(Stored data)
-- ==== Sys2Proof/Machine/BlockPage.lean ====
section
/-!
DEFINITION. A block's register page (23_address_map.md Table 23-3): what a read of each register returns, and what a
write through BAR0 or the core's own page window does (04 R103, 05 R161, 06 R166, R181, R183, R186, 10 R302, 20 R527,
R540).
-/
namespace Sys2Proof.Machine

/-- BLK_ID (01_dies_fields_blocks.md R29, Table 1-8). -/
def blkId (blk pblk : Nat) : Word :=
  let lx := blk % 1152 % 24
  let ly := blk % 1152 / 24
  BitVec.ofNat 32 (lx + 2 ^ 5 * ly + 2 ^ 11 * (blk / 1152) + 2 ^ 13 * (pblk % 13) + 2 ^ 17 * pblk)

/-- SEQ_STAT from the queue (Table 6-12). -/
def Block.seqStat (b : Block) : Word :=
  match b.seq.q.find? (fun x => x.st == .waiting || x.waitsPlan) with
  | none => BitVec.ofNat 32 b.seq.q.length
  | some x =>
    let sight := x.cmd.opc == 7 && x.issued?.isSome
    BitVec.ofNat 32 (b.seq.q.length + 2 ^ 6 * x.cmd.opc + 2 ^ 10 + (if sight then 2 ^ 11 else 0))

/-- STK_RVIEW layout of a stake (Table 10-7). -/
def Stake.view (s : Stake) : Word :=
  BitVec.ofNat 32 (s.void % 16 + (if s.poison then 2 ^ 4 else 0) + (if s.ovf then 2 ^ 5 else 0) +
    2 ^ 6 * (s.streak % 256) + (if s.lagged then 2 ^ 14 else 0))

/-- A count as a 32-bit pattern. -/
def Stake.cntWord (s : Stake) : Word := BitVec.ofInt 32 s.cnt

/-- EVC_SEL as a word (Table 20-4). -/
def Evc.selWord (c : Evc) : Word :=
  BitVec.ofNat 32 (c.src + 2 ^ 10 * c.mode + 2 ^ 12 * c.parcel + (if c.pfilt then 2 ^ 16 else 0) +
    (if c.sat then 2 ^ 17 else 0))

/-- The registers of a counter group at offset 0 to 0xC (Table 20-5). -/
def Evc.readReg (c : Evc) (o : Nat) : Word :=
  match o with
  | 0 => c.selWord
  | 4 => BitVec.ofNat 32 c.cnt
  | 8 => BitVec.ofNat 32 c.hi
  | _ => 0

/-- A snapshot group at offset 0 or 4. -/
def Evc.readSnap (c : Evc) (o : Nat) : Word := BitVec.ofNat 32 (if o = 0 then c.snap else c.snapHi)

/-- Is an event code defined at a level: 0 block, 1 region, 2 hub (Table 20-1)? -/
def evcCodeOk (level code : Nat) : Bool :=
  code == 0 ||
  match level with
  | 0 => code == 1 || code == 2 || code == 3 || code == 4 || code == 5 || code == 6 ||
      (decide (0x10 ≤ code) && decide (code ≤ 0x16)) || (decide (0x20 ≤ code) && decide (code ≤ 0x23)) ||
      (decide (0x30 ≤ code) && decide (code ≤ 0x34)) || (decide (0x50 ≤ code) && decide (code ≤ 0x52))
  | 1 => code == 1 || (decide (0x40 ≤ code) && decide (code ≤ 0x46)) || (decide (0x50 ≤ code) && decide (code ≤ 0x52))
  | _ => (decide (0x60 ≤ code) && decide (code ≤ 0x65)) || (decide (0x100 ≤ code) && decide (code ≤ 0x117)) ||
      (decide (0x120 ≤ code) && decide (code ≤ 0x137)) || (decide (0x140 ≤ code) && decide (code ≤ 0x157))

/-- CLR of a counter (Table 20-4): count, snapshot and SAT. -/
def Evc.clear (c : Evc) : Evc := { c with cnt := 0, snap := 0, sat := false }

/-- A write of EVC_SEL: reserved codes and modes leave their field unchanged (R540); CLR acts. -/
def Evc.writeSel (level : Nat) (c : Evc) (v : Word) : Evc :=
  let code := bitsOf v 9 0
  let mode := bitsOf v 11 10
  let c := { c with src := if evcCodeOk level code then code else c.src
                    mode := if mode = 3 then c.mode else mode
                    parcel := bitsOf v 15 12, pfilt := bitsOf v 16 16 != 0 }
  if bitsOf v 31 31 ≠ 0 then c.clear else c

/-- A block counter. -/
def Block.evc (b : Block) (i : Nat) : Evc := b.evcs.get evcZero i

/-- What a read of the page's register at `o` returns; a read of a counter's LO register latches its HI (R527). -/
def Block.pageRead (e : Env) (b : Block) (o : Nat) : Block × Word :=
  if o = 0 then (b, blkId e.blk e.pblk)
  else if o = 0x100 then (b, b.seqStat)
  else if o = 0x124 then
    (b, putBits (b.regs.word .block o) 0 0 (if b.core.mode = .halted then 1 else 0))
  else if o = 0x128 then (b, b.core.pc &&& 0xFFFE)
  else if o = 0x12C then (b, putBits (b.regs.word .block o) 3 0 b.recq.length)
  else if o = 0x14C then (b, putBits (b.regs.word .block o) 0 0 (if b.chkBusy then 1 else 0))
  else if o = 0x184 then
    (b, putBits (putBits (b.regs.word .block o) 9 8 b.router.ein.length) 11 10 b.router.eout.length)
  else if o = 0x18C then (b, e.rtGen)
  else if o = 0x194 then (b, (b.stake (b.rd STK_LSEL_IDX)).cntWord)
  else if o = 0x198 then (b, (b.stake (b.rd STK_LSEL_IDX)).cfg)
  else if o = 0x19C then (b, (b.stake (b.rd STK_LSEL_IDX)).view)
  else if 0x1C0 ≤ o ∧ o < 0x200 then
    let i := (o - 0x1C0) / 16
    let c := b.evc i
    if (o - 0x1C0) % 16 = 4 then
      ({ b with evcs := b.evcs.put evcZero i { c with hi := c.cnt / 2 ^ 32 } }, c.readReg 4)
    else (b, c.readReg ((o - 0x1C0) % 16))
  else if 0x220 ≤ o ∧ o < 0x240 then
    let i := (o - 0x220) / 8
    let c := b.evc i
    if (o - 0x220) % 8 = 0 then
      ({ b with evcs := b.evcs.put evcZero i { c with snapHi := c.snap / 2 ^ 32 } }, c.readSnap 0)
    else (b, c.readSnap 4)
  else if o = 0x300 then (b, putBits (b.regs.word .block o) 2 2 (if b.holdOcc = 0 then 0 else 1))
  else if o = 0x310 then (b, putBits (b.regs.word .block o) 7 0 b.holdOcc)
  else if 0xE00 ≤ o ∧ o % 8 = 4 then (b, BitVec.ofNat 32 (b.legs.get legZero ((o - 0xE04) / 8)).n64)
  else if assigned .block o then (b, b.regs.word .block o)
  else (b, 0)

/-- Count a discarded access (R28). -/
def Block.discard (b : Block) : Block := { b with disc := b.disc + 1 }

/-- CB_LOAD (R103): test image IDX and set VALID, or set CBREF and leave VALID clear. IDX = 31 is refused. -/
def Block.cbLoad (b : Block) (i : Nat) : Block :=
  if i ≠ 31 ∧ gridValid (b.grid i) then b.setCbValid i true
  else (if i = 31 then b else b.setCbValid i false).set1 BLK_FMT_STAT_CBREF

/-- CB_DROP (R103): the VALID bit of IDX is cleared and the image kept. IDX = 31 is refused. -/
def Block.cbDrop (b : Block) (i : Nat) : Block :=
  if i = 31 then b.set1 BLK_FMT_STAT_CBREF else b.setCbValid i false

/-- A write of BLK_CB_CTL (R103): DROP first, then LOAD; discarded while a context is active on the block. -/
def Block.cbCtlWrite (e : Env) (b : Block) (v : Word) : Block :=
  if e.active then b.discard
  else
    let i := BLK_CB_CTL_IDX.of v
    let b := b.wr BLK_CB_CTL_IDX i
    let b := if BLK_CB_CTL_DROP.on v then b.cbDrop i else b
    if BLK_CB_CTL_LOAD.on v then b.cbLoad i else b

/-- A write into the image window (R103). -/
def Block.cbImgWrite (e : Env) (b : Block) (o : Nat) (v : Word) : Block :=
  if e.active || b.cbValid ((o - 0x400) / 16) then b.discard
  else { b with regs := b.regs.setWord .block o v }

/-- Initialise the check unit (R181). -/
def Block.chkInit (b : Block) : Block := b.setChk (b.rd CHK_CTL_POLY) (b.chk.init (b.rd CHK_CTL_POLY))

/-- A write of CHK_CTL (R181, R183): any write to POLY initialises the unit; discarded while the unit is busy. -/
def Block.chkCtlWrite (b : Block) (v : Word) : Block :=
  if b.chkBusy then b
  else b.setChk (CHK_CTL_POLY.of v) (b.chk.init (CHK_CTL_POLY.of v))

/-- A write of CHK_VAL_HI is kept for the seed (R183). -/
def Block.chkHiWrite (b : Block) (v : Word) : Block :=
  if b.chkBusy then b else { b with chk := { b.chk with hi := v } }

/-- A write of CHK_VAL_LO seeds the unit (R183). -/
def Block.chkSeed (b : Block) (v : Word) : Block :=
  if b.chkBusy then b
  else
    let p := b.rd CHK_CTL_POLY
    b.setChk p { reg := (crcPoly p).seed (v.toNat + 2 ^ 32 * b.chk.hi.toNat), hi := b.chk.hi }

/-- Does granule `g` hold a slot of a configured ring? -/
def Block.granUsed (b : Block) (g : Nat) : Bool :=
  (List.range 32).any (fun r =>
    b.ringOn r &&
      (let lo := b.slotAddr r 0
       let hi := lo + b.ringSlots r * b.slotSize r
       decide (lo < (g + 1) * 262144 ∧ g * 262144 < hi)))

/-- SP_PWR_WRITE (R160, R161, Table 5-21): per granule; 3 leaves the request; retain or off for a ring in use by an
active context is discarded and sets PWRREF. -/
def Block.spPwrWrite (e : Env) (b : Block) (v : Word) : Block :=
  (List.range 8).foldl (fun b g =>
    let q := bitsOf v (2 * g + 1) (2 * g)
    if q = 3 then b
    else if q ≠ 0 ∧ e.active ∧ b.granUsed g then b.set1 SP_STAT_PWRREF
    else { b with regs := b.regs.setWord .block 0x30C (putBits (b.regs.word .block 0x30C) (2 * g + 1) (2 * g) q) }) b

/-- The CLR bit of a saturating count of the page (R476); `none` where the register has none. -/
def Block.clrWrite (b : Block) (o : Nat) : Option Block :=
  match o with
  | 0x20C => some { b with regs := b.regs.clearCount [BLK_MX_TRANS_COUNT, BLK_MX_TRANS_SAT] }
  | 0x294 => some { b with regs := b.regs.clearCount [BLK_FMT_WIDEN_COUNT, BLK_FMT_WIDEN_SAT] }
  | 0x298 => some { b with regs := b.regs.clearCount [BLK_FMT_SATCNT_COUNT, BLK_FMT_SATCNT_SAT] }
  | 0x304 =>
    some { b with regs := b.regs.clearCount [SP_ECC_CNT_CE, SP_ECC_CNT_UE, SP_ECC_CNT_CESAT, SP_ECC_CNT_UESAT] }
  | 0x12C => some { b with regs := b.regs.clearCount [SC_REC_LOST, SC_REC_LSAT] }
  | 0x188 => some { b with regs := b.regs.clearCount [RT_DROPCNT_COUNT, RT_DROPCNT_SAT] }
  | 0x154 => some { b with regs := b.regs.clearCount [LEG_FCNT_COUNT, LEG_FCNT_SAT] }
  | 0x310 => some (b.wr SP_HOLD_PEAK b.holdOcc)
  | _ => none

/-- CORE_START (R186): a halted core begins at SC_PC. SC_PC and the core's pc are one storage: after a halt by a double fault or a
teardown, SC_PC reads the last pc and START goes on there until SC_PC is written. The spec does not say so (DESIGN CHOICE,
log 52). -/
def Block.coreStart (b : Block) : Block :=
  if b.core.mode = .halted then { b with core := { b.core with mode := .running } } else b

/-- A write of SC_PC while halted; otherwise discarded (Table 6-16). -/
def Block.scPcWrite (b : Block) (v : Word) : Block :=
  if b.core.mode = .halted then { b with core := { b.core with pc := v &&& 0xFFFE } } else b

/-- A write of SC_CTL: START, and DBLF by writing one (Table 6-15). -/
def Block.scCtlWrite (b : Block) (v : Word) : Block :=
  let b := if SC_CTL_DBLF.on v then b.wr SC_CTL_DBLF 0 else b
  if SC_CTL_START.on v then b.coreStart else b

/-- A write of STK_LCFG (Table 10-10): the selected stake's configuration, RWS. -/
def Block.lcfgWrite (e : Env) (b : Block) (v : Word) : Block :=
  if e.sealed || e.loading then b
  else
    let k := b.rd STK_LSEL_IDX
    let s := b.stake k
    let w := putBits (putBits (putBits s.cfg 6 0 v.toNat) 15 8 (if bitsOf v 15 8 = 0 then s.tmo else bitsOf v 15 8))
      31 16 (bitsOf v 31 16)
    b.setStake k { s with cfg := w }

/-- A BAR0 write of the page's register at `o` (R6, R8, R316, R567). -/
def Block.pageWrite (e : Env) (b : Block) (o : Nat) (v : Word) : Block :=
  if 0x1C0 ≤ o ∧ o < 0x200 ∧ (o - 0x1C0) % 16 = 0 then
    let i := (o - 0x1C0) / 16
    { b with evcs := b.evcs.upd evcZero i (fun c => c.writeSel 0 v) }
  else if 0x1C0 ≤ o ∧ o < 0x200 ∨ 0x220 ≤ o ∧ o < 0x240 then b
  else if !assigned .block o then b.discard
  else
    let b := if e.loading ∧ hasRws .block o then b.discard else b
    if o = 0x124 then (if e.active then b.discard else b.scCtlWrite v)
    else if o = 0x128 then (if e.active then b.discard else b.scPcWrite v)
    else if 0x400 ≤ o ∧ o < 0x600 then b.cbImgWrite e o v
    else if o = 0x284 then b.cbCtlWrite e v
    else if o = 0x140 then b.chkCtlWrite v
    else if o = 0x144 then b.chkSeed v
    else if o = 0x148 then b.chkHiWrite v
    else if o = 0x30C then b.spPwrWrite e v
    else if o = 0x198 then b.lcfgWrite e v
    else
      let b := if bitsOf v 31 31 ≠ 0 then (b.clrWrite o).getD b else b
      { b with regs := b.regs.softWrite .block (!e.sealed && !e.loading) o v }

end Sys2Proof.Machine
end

## WHAT YOU WILL DO
Of the lines above, output exactly those from the line bearing "configured ring? -/" through the line bearing "active context is", inclusive.

## EXERCISE ANSWER
/-- Does granule `g` hold a slot of a configured ring? -/
def Block.granUsed (b : Block) (g : Nat) : Bool :=
  (List.range 32).any (fun r =>
    b.ringOn r &&
      (let lo := b.slotAddr r 0
       let hi := lo + b.ringSlots r * b.slotSize r
       decide (lo < (g + 1) * 262144 ∧ g * 262144 < hi)))

/-- SP_PWR_WRITE (R160, R161, Table 5-21): per granule; 3 leaves the request; retain or off for a ring in use by an
active context is discarded and sets PWRREF. -/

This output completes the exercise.